Work order:
Two lines below mark the span: the one containing "let put := fun" and the one containing "def forceGallery (g". Set down both, plus every line between, exactly as they stand, and nothing else.

[Input material]

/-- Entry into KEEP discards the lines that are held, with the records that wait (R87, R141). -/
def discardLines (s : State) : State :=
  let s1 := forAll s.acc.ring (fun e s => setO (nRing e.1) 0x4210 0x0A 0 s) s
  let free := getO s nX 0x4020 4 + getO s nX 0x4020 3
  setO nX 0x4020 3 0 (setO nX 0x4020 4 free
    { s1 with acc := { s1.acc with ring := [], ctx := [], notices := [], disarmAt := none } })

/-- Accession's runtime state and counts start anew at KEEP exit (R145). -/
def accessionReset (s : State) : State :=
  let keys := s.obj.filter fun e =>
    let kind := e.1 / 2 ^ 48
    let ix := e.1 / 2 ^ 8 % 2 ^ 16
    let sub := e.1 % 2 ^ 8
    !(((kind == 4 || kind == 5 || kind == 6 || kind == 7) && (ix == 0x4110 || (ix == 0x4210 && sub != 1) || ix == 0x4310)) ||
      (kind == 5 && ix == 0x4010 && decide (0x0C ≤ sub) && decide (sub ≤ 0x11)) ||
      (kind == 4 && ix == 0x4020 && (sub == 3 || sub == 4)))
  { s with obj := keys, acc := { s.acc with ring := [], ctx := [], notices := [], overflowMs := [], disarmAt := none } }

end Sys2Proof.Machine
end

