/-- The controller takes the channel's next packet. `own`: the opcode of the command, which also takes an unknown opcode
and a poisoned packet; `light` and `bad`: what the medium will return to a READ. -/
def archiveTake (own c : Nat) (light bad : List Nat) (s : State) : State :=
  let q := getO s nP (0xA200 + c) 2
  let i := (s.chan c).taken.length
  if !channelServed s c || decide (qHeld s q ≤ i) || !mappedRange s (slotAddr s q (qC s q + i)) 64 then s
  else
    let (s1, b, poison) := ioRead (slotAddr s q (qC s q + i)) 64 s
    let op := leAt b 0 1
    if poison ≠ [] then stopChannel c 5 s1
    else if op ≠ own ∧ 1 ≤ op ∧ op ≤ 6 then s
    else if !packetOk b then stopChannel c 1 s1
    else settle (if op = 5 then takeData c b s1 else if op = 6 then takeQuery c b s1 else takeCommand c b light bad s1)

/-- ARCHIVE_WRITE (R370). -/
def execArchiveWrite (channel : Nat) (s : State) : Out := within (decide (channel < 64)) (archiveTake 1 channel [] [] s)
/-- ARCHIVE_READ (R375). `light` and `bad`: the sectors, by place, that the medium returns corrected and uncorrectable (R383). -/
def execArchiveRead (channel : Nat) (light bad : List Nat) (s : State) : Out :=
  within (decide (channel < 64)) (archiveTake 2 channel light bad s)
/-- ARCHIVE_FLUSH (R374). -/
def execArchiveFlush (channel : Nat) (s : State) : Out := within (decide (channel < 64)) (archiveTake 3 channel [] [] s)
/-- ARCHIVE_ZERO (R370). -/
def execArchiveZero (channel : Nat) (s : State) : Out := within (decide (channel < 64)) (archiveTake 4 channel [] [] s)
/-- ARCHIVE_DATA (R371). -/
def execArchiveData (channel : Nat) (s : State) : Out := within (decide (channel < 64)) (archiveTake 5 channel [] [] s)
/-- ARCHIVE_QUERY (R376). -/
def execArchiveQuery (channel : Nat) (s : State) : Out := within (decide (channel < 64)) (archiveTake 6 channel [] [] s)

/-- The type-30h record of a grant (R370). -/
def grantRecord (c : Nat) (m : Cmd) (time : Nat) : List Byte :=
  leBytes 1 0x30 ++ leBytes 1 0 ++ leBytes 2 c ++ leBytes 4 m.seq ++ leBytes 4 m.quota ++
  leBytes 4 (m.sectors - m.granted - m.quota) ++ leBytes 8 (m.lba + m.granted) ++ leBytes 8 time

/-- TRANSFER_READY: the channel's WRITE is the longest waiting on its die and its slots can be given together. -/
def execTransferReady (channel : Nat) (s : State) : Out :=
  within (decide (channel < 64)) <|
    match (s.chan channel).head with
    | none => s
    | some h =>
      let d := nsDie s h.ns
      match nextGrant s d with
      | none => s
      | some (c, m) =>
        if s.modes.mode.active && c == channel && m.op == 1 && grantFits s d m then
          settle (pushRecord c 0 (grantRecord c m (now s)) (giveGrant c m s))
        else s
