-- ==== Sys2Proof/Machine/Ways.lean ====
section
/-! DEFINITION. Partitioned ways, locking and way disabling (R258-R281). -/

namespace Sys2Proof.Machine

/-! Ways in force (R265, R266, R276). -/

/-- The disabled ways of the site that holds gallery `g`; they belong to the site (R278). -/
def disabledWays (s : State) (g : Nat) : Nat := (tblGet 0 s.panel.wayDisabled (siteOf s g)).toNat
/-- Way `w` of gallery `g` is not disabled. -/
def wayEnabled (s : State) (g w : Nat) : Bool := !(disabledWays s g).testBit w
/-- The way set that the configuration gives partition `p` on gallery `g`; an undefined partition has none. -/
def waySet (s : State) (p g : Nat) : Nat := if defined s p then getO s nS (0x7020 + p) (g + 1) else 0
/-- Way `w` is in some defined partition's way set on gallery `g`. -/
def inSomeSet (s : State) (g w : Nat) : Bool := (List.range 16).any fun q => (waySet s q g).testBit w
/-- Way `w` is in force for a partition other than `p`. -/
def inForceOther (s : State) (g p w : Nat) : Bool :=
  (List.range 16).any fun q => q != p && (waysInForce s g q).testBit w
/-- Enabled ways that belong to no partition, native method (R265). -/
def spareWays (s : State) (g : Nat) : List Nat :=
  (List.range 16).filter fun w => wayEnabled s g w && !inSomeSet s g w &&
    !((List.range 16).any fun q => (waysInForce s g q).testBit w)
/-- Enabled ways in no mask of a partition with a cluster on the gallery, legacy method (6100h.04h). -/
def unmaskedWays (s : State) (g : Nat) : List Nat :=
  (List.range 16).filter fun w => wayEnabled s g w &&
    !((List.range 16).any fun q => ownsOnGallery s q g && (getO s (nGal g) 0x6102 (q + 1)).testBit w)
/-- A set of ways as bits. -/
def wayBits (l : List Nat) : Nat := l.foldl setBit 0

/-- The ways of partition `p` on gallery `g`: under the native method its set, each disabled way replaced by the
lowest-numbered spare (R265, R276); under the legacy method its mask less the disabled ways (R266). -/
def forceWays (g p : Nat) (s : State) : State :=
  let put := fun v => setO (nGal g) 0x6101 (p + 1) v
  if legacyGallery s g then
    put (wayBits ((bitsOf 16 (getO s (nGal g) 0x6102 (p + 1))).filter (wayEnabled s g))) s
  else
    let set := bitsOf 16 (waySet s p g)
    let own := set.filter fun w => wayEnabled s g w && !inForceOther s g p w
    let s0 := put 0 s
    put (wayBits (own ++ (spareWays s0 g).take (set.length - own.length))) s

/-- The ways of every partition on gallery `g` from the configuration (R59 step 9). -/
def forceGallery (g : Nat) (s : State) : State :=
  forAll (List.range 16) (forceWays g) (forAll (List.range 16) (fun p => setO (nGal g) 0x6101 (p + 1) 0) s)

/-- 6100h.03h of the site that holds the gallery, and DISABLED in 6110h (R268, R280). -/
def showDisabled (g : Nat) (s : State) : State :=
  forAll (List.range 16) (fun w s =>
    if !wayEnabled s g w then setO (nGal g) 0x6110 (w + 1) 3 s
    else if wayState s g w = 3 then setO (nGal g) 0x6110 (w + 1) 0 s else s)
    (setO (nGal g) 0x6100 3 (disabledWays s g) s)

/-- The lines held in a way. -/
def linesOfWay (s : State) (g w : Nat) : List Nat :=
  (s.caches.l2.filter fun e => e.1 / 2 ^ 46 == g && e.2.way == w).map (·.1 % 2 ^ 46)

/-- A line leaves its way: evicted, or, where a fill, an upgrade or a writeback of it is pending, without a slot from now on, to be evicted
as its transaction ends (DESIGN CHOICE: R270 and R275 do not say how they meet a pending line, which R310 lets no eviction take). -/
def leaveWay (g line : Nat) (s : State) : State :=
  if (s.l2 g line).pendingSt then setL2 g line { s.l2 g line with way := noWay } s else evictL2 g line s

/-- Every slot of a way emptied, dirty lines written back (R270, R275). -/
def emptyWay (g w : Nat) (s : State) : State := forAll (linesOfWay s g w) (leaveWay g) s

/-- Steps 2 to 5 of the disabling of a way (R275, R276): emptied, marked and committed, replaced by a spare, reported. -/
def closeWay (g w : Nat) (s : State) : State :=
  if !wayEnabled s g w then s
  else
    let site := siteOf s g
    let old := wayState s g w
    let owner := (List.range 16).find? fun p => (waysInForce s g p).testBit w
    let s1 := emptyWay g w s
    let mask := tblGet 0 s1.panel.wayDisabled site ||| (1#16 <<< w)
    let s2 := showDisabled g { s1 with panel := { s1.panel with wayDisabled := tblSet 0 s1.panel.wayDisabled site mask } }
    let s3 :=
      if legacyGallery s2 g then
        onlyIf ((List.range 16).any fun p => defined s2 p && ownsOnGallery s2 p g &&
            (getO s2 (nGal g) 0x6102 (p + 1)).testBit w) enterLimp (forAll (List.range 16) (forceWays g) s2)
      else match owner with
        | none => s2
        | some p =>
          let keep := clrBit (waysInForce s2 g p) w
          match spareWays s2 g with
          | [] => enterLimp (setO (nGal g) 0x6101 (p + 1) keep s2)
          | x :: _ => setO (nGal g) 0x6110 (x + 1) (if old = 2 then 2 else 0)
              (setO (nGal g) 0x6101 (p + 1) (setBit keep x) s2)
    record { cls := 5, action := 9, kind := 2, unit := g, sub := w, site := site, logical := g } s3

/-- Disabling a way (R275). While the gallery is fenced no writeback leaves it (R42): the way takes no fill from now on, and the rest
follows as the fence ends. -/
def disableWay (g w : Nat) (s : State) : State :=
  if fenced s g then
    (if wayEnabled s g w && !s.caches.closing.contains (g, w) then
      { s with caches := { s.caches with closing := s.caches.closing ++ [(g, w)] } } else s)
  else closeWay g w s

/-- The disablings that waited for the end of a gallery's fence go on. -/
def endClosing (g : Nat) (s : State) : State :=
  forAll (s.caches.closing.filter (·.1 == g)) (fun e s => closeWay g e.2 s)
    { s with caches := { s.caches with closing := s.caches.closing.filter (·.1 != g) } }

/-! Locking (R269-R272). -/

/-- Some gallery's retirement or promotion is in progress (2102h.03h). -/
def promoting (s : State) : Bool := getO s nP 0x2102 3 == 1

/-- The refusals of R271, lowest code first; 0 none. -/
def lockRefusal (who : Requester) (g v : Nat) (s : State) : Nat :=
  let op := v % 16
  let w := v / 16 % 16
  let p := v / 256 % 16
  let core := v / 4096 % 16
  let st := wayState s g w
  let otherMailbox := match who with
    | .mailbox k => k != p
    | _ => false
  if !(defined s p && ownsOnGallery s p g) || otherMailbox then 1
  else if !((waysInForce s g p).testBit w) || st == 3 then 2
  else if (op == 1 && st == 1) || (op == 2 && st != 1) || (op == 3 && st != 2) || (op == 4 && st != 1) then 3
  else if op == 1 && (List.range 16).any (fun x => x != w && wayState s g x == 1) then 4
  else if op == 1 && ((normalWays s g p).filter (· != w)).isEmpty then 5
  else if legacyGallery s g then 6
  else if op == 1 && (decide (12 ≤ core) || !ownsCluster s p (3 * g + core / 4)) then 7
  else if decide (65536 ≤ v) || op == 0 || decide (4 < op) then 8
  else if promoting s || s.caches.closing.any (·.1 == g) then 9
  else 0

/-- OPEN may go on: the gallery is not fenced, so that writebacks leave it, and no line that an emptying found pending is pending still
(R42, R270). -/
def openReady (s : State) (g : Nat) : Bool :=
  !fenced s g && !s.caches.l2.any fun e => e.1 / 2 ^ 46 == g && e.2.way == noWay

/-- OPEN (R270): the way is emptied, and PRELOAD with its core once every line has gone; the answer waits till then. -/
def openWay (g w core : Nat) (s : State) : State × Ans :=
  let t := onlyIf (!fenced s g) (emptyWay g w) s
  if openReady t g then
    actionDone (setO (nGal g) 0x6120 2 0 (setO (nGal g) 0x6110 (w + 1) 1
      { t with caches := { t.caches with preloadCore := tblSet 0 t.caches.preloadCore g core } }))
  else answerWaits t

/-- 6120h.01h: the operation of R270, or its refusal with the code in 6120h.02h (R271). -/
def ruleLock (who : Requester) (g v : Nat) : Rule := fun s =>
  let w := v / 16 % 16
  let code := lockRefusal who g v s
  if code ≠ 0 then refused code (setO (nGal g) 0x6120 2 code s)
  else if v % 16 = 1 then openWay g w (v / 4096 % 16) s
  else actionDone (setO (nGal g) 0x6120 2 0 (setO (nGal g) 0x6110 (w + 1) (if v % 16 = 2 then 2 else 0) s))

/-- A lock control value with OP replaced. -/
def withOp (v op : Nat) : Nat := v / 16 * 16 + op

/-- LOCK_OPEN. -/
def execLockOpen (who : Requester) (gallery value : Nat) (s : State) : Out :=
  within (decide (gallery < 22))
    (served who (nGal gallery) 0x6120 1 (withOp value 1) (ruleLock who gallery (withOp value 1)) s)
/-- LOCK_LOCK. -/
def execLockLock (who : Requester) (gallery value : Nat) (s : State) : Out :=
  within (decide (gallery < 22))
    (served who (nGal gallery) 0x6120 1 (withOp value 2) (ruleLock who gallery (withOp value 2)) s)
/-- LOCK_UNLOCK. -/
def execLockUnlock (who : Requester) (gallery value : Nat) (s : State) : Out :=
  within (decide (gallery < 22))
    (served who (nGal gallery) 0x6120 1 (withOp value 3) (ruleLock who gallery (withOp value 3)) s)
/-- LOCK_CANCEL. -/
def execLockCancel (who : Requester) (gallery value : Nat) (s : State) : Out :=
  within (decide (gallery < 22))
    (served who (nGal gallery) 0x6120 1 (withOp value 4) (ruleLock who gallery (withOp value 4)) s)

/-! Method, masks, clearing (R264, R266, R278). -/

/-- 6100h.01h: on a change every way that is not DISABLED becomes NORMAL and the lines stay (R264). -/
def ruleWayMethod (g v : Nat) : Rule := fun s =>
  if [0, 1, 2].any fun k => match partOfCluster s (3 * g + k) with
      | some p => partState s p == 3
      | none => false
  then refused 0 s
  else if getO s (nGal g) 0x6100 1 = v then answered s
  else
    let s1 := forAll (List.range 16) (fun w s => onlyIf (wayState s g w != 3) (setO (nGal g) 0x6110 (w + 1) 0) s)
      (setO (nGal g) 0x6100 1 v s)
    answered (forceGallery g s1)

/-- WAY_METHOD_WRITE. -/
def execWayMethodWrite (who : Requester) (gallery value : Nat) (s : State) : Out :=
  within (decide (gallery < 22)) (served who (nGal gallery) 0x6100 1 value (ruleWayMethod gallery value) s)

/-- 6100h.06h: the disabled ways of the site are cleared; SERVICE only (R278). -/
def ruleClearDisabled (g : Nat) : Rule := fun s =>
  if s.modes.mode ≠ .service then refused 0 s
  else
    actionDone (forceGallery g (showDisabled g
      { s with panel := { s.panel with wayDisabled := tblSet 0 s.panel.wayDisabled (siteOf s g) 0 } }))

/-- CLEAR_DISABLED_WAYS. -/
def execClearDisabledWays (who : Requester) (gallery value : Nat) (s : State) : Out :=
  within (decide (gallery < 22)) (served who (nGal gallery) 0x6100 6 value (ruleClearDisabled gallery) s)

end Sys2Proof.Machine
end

[/Input material]

Written solution:
  let put := fun v => setO (nGal g) 0x6101 (p + 1) v
  if legacyGallery s g then
    put (wayBits ((bitsOf 16 (getO s (nGal g) 0x6102 (p + 1))).filter (wayEnabled s g))) s
  else
    let set := bitsOf 16 (waySet s p g)
    let own := set.filter fun w => wayEnabled s g w && !inForceOther s g p w
    let s0 := put 0 s
    put (wayBits (own ++ (spareWays s0 g).take (set.length - own.length))) s

/-- The ways of every partition on gallery `g` from the configuration (R59 step 9). -/
def forceGallery (g : Nat) (s : State) : State :=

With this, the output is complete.